Em 1950, um interessante filme japonês esteve na base da designação “Efeito Rashomon”. O título do filme era precisamente “Rashomon” e relatava quatro testemunhos sobre um caso de estupro e de assassinato de um samurai. Cada um descreveu o que viu. O espectador, perante os diferentes relatos, fica sem saber qual a verdade dos factos. Cada uma das histórias contraditava as restantes.
Esta obra-prima teve o condão de mostrar quão difícil, ou mesmo impossível, é encontrar a verdade quando existem conflitos de pontos de vista, ao ponto dos psicólogos passarem a utilizar aquela designação para situações semelhantes.

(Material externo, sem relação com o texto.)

theorem completes_launch_started (hr : (s.die d).rme.refusal op (bit v 4) (bit v 5) = 0)
    (hin : (s.die d).rme.InHbm) :
    Completes i s fun w => LaunchedAs d op v who s 0 w ∧ (w.die d).rme.busy = true ∧
      (w.die d).rme.next.toNat = (s.die d).rme.base.toNat := by
  obtain ⟨w, hw, hset, hrme⟩ := completes_launch hexec hop hmay hidle hr
  obtain ⟨hle, hlt⟩ := hin
  refine ⟨w, hw, hset, ?_, ?_⟩
  · rw [hrme]
    rfl
  · rw [hrme]
    exact (BitVec.toNat_setWidth ..).trans (Nat.mod_eq_of_lt (by omega))

end

theorem rangeEngineLaunch : RangeEngineLaunch := by
  intro f hf d v who s x op inHbm low set
  obtain ⟨h1, h7, hexec⟩ := rmeForms_launch hf
  replace hexec := hexec d v who s
  refine ⟨fun hmay hidle => ⟨fun hscope hin hlow => ?_, fun hscope => ?_, fun hscope hout => ?_,
    fun hscope hin hlow => ?_⟩, fun hno => completes_modRme hexec (Rme.launch_ignored hno ..)⟩
  · obtain ⟨-, -, hstart⟩ := Rme.refusal_of_scope (x := x) (force := bit v 4) h1 h7 hscope
    exact completes_launch_started hexec h7 hmay hidle (hstart hin hlow) hin
  · exact completes_launch_refused hexec h7 hmay hidle (Rme.refusal_scope h1 h7 hscope) (by decide)
  · obtain ⟨hrange, -, -⟩ := Rme.refusal_of_scope (x := x) (force := bit v 4) h1 h7 hscope
    exact completes_launch_refused hexec h7 hmay hidle (hrange hout) (by decide)
  · obtain ⟨-, hforce, -⟩ := Rme.refusal_of_scope (x := x) (force := bit v 4) h1 h7 hscope
    exact completes_launch_refused hexec h7 hmay hidle (hforce hin hlow) (by decide)

/-! Line steps (R147, R162, R165). -/

/-- The engine of die `d` may process its next line, for holder `h`. -/
structure EngineRuns (s : State) (d : Die) (h : RmeHolder) : Prop where
  run : (s.die d).rme.run = some h
  busy : (s.die d).rme.busy = true
  err : (s.die d).rme.err = 0
  next : (s.die d).rme.next.toNat ≤ (s.die d).rme.limit.toNat
  out : s.rmeOut d < 32

/-- What the Pasture of the memory of the engine's next line answers. -/
def State.rmeAsk (s : State) (d : Die) (h : RmeHolder) : Bool × State :=
  let a := (s.die d).rme.next.toNat
  match (s.die d).rme.perm with
  | none => (true, s)
  | some p => s.checkPasture (mcStation (quadOf a)) 32 a h.world h.pid p (intdStation d)

section
variable {s s1 : State} {d : Die} {h : RmeHolder}

theorem State.rmeStep_refused (hr : EngineRuns s d h) (hask : s.rmeAsk d h = (false, s1)) :
    s.rmeStep d = s1.modRme d fun r => { r with err := 4 } := by
  obtain ⟨hrun, hbusy, herr, hnext, hout⟩ := hr
  revert hask
  unfold State.rmeStep State.rmeAsk
  simp only [hrun]
  rw [if_neg (by simp [hbusy, herr]; omega)]
  cases (s.die d).rme.perm with
  | none => exact fun hask => absurd (congrArg Prod.fst hask) Bool.noConfusion
  | some p =>
    intro hask
    simp only [hask]
    rfl

theorem State.rmeStep_next (hr : EngineRuns s d h) (hask : s.rmeAsk d h = (true, s1)) {t : State}
    (hline : s1.rmeLine d h ((s.die d).rme.next.toNat / 64) = some t) :
    s.rmeStep d = t.modRme d fun r => { r with next := r.next + 64 } := by
  obtain ⟨hrun, hbusy, herr, hnext, hout⟩ := hr
  revert hask
  unfold State.rmeStep State.rmeAsk
  simp only [hrun]
  rw [if_neg (by simp [hbusy, herr]; omega)]
  cases (s.die d).rme.perm with
  | none =>
    rintro ⟨⟩
    simp only [hline]
    rfl
  | some p =>
    intro hask
    simp only [hask, hline]
    rfl

/-- The engine has moved on by a line, of 64 B. -/
theorem exec_rmeLineStep_next (hr : EngineRuns s d h) (hask : s.rmeAsk d h = (true, s1)) {t : State}
    (hline : s1.rmeLine d h ((s.die d).rme.next.toNat / 64) = some t) :
    exec (.rmeLineStep d) s = .next (t.modRme d fun r => { r with next := r.next + 64 }) :=
  congrArg Host.Outcome.next (State.rmeStep_next hr hask hline)

theorem State.rmeAsk_of_perm {p : Perm} (hp : (s.die d).rme.perm = some p) :
    s.rmeAsk d h = s.checkPasture (mcStation (quadOf (s.die d).rme.next.toNat)) 32 (s.die d).rme.next.toNat h.world
      h.pid p (intdStation d) := by
  unfold State.rmeAsk
  rw [hp]

theorem State.rmeAsk_of_none (hp : (s.die d).rme.perm = none) : s.rmeAsk d h = (true, s) := by
  unfold State.rmeAsk
  rw [hp]

end

section
variable {x : Rme}

theorem Rme.perm_of_cmo (h1 : 1 ≤ x.op.toNat) (h4 : x.op.toNat ≤ 4) :
    x.perm = some (if x.op = 2 ∨ x.op = 4 then .w else .r) := by
  unfold Rme.perm
  generalize x.op = op at *
  revert op
  generalize x.own = own
  revert own
  decide

theorem Rme.perm_of_lock (h : x.op = 5) : x.perm = some (if x.own then .w else .r) := by
  unfold Rme.perm
  rw [h]
  rfl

Afinal, a memória pode atraiçoar-nos ou mesmo atraiçoar os outros através das recordações. A memória não é propriamente um arquivo tipo ficheiro de argolas ou no computador a que nos socorremos para reviver um evento. Não. Nada disso. Quando registamos algo na nossa memória fazemos com que os acontecimentos se “desintegrem” e fiquem “espalhados” pelo cérebro. Depois, ao invocá-los lá vamos juntando as peças de forma a reconstruir os acontecimentos. Reconstruir e não reproduzir. Acontece, no entanto, que no processo de reconstrução são introduzidos elementos provenientes do próprio narrador, fruto das suas vivências, das suas expectativas, dos seus preconceitos, do seu nível cultural, dos seus “esquemas” mentais, ao ponto de omitir parte da informação, que considere irrelevante, dar enfâse ao que é mais significativo, racionalizar as partes que não faziam sentido, tudo isto com o objectivo de transformar a história mais compreensível a ele próprio, ao narrador. Daqui se pode inferir que são introduzidos pequenos, e às vezes grandes erros, que se propagam entre os ouvintes, os quais por sua vez, vão construindo as suas próprias narrativas com as descrições dos outros e com novos elementos. Deste modo, a história pode chegar a um ponto que não tem nada a ver com o original e, consequentemente, provocar problemas muito sérios, nomeadamente quando se trata de uma testemunha judicial, podendo ser razão mais do que suficiente para que alguém seja condenado inocentemente.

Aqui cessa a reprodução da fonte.